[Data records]
>>

-- ==== Sys2Proof/Laws/InvPorts.lean ====
section
/-!
SUPPORT. The invariant of Sys2Proof/Safety.lean, kept by the operations of
Sys2Proof/Machine/Ports.lean: one lemma per operation.
-/
namespace Sys2Proof.Machine

theorem sendForward_inv {p : Port} {ty fmt : Nat} {latch : Bool} {rate : Byte} {slots : List (List Nat)} {start : Nat} {s : State} (h : s.Inv) : (sendForward p ty fmt latch rate slots start s).Inv := h

theorem markReady_inv {p : Port} {s : State} (h : s.Inv) : (markReady p s).Inv := h

theorem cutConfigs_inv {p : Port} {s : State} (h : s.Inv) : (cutConfigs p s).Inv := by
  unfold cutConfigs
  try dsimp only [drawN, takeSeq, takeId, okAns]
  repeat' first
    | assumption
    | exact h
    | with_reducible apply upPort_inv
    | with_reducible apply upPorts_inv
    | with_reducible apply resolve_inv
    | with_reducible apply foldl_inv
    | split
    | intro _

theorem cutRequests_inv {p : Port} {s : State} (h : s.Inv) : (cutRequests p s).Inv := by
  unfold cutRequests
  try dsimp only [drawN, takeSeq, takeId, okAns]
  repeat' first
    | assumption
    | exact h
    | with_reducible apply upPort_inv
    | with_reducible apply resolve_inv
    | with_reducible apply cutConfigs_inv
    | with_reducible apply foldl_inv
    | split
    | intro _

theorem configDone_inv {p : Port} {s : State} (h : s.Inv) : (configDone p s).Inv := by
  unfold configDone
  try dsimp only [drawN, takeSeq, takeId, okAns]
  repeat' first
    | assumption
    | exact h
    | with_reducible apply upPort_inv
    | with_reducible apply resolve_inv
    | split

theorem addItem_inv {p : Port} {m : Maint} {s : State} (h : s.Inv) : (addItem p m s).Inv := h

theorem wantReset_inv {p : Port} {w : ResetWhy} {s : State} (h : s.Inv) : (wantReset p w s).Inv := by
  unfold wantReset
  try dsimp only [drawN, takeSeq, takeId, okAns]
  repeat' first
    | assumption
    | exact h
    | with_reducible apply addItem_inv
    | with_reducible apply upPort_inv
    | split

theorem beginItem_inv {p : Port} {m : Maint} {at_ : Nat} {s : State} (h : s.Inv) :
    (beginItem p m at_ s).Inv := h

theorem startQuery_inv {p : Port} {m : Maint} {s : State} (h : s.Inv) :
    (startQuery p m s).Inv := h

theorem startItem_inv {p : Port} {m : Maint} {s : State} (h : s.Inv) : (startItem p m s).Inv := by
  unfold startItem
  try dsimp only [drawN, takeSeq, takeId, okAns]
  repeat' first
    | assumption
    | exact h
    | with_reducible apply upPort_inv
    | with_reducible apply sendForward_inv
    | split

theorem returnEnded_inv {p : Port} {a : Await} {s : State} (h : s.Inv) :
    (returnEnded p a s).Inv := h

theorem replaceFail_inv {s : State} (h : s.Inv) : (replaceFail s).Inv := by
  unfold replaceFail
  split
  · exact h
  · split
    · exact h
    · exact outQ_inv h rfl (by simpa [takeSeq] using h.2.1.2.1)

theorem redoFail_inv {s : State} (h : s.Inv) :
    (redoFail s).Inv := by
  unfold redoFail
  try dsimp only [drawN, takeSeq, takeId, okAns]
  repeat' first
    | assumption
    | exact h
    | with_reducible apply replaceFail_inv
    | split

theorem failSent_inv {s : State} (h : s.Inv) : (failSent s).Inv := by
  unfold failSent
  try dsimp only [drawN, takeSeq, takeId, okAns]
  repeat' first
    | assumption

theorem drawFail_inv {s : State} (h : s.Inv) :
    (drawFail s).Inv := by
  unfold drawFail
  try dsimp only [drawN, takeSeq, takeId, okAns]
  repeat' first
    | assumption
    | exact h
    | with_reducible apply drawN_inv
    | split

theorem pageChanged_inv {p : Port} {pos : Nat} {fseq : Byte} {s : State} (h : s.Inv) :
    (pageChanged p pos fseq s).Inv := by
  unfold pageChanged
  try dsimp only [drawN, takeSeq, takeId, okAns]
  repeat' first
    | assumption
    | exact h
    | with_reducible apply drawFail_inv
    | split

theorem observe_inv {p : Port} {fseq : Byte} {pos : Nat} {w : W12} {s : State} (h : s.Inv) :
    (observe p fseq pos w s).Inv := by
  unfold observe
  try dsimp only [drawN, takeSeq, takeId, okAns]
  repeat' first
    | assumption
    | exact h
    | with_reducible apply upPort_inv
    | with_reducible apply pageChanged_inv
    | split

theorem observeAll_inv {p : Port} {fseq : Byte} {pos : Nat} {ws : List W12} {s : State} (h : s.Inv) :
    (observeAll p fseq pos ws s).Inv := by
  induction ws generalizing pos s with
  | nil => exact h
  | cons w t ih =>
    unfold observeAll
    apply ih
    split
    · exact observe_inv h
    · exact h

theorem observations_inv {p : Port} {fseq : Byte} {ws : List W12} {s : State} (h : s.Inv) :
    (observations p fseq ws s).Inv := by
  unfold observations
  try dsimp only [drawN, takeSeq, takeId, okAns]
  repeat' first
    | assumption
    | exact h
    | with_reducible apply observeAll_inv
    | split

theorem applyUnreach_inv {p : Port} {s : State} (h : s.Inv) : (applyUnreach p s).Inv := by
  unfold applyUnreach
  try dsimp only [drawN, takeSeq, takeId, okAns]
  repeat' first
    | assumption
    | exact h
    | split

theorem takePages_inv {s : State} (h : s.Inv) :
    (takePages s).Inv := by
  unfold takePages
  try dsimp only [drawN, takeSeq, takeId, okAns]
  repeat' first
    | assumption
    | exact h
    | split

theorem commitMap_inv {t : W48} {s : State} (h : s.Inv) :
    (commitMap t s).Inv := by
  unfold commitMap
  try dsimp only [drawN, takeSeq, takeId, okAns]
  repeat' first
    | assumption
    | exact h
    | with_reducible apply takePages_inv
    | with_reducible apply eachPort_inv
    | with_reducible apply applyUnreach_inv
    | with_reducible apply replaceFail_inv
    | split

theorem trimMap_inv {p : Port} {n : Nat} {s : State} (h : s.Inv) : (trimMap p n s).Inv := h

theorem changeState_inv {p : Port} {new : PState} {reason : Byte} {s : State} (h : s.Inv) :
    (changeState p new reason s).Inv := by
  unfold changeState
  try dsimp only [drawN, takeSeq, takeId, okAns]
  repeat' first
    | assumption
    | exact h
    | with_reducible apply upPort_inv
    | with_reducible apply raisePort_inv
    | split

theorem firstState_inv {p : Port} {new : PState} {s : State} (h : s.Inv) : (firstState p new s).Inv := h

theorem serveProbes_inv {p : Port} {s : State} (h : s.Inv) : (serveProbes p s).Inv := by
  unfold serveProbes
  try dsimp only [drawN, takeSeq, takeId, okAns]
  repeat' first
    | assumption
    | exact h
    | with_reducible apply resolve_inv
    | with_reducible apply upPort_inv
    | with_reducible apply foldl_inv
    | split
    | intro _

theorem probeOutcome_inv {p : Port} {c : Nat} {s : State} (h : s.Inv) : (probeOutcome p c s).Inv := by
  unfold probeOutcome
  try dsimp only [drawN, takeSeq, takeId, okAns]
  repeat' first
    | assumption
    | exact h
    | with_reducible apply upPort_inv
    | with_reducible apply wantReset_inv
    | with_reducible apply serveProbes_inv
    | with_reducible apply changeState_inv
    | split

theorem chainFound_inv {p : Port} {why : ResetWhy} {s : State} (h : s.Inv) : (chainFound p why s).Inv := by
  unfold chainFound
  dsimp only
  cases why with
  | boot => exact firstState_inv (upPort_inv h)
  | enable => exact changeState_inv (upPort_inv h)
  | resume => exact h
  | probe => exact h
  | zero => exact serveProbes_inv (changeState_inv (upPort_inv h))

theorem chainAbsent_inv {p : Port} {why : ResetWhy} {s : State} (h : s.Inv) : (chainAbsent p why s).Inv := by
  unfold chainAbsent
  apply cutRequests_inv
  apply serveProbes_inv
  cases why with
  | boot => exact firstState_inv (upPort_inv h)
  | enable => exact changeState_inv (upPort_inv h)
  | resume => exact changeState_inv (upPort_inv h)
  | probe => exact changeState_inv (upPort_inv h)
  | zero => exact changeState_inv (upPort_inv h)

theorem presence_inv {p : Port} {present : Bool} {s : State} (h : s.Inv) : (presence p present s).Inv := by
  unfold presence
  dsimp only
  split
  · exact chainFound_inv (upPort_inv h)
  · exact chainAbsent_inv (upPort_inv h)

theorem breakEvidence_inv {p : Port} {s : State} (h : s.Inv) : (breakEvidence p s).Inv := by
  unfold breakEvidence
  try dsimp only [drawN, takeSeq, takeId, okAns]
  repeat' first
    | assumption
    | exact h
    | with_reducible apply addItem_inv
    | with_reducible apply upPort_inv
    | split

theorem evidenceIfOk_inv {p : Port} {bad : Bool} {s : State} (h : s.Inv) : (evidenceIfOk p bad s).Inv := by
  unfold evidenceIfOk
  try dsimp only [drawN, takeSeq, takeId, okAns]
  repeat' first
    | assumption
    | exact h
    | with_reducible apply breakEvidence_inv
    | with_reducible apply upPort_inv
    | split

theorem emitFrame_inv {p : Port} {cells : List (List Nat)} {start : Nat} {latch : Bool} {s : State} (h : s.Inv) :
    (emitFrame p cells start latch s).Inv := by
  unfold emitFrame
  try dsimp only [drawN, takeSeq, takeId, okAns]
  repeat' first
    | assumption
    | exact h
    | with_reducible apply sendForward_inv
    | with_reducible apply upPort_inv
    | with_reducible apply latch_inv
    | with_reducible apply addItem_inv
    | split

theorem boundaryFrame_inv {p : Port} {cells : List (List Nat)} {start : Nat} {latch : Bool} {s : State} (h : s.Inv) :
    (boundaryFrame p cells start latch s).Inv := by
  unfold boundaryFrame
  try dsimp only [drawN, takeSeq, takeId, okAns]
  repeat' first
    | assumption
    | exact h
    | with_reducible apply countSkip_inv
    | with_reducible apply upPort_inv
    | with_reducible apply latch_inv
    | with_reducible apply emitFrame_inv
    | split

theorem sendKeep_inv {p : Port} {start : Nat} {s : State} (h : s.Inv) :
    (sendKeep p start s).Inv := h

theorem settleDue_inv {p : Port} {s : State} (h : s.Inv) :
    (settleDue p s).Inv := by
  unfold settleDue
  try dsimp only [drawN, takeSeq, takeId, okAns]
  repeat' first
    | assumption
    | exact h
    | with_reducible apply emitFrame_inv
    | with_reducible apply upPort_inv
    | with_reducible apply countSkip_inv
    | split

theorem settleKeep_inv {p : Port} {s : State} (h : s.Inv) :
    (settleKeep p s).Inv := by
  unfold settleKeep
  try dsimp only [drawN, takeSeq, takeId, okAns]
  repeat' first
    | assumption
    | exact h
    | with_reducible apply sendKeep_inv
    | split

theorem settleLine_inv {p : Port} {s : State} (h : s.Inv) :
    (settleLine p s).Inv := by
  unfold settleLine
  try dsimp only [drawN, takeSeq, takeId, okAns]
  repeat' first
    | assumption
    | exact h
    | with_reducible apply settleKeep_inv
    | with_reducible apply settleDue_inv

theorem restartPort_inv {p : Port} {s : State} (h : s.Inv) : (restartPort p s).Inv := by
  unfold restartPort
  try dsimp only [drawN, takeSeq, takeId, okAns]
  repeat' first
    | assumption
    | exact h
    | with_reducible apply upPort_inv
    | with_reducible apply wantReset_inv
    | split

theorem stopPorts_inv {s : State} (h : s.Inv) : (stopPorts s).Inv := h

theorem turnOff_inv {p : Port} {s : State} (h : s.Inv) : (turnOff p s).Inv := by
  unfold turnOff
  try dsimp only [drawN, takeSeq, takeId, okAns]
  repeat' first
    | assumption
    | exact h
    | with_reducible apply cutRequests_inv
    | with_reducible apply changeState_inv
    | with_reducible apply trimMap_inv
    | with_reducible apply upPort_inv

theorem reconfigure_inv {p : Port} {s : State} (h : s.Inv) : (reconfigure p s).Inv := by
  unfold reconfigure
  try dsimp only [drawN, takeSeq, takeId, okAns]
  repeat' first
    | assumption
    | exact h
    | with_reducible apply turnOff_inv
    | with_reducible apply upPort_inv
    | with_reducible apply wantReset_inv
    | with_reducible apply cutRequests_inv
    | with_reducible apply trimMap_inv
    | split

end Sys2Proof.Machine
end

<<

Task requirements: Above are some records. Copy each of their lines that holds the string "presence".

Result:
theorem presence_inv {p : Port} {present : Bool} {s : State} (h : s.Inv) : (presence p present s).Inv := by
  unfold presence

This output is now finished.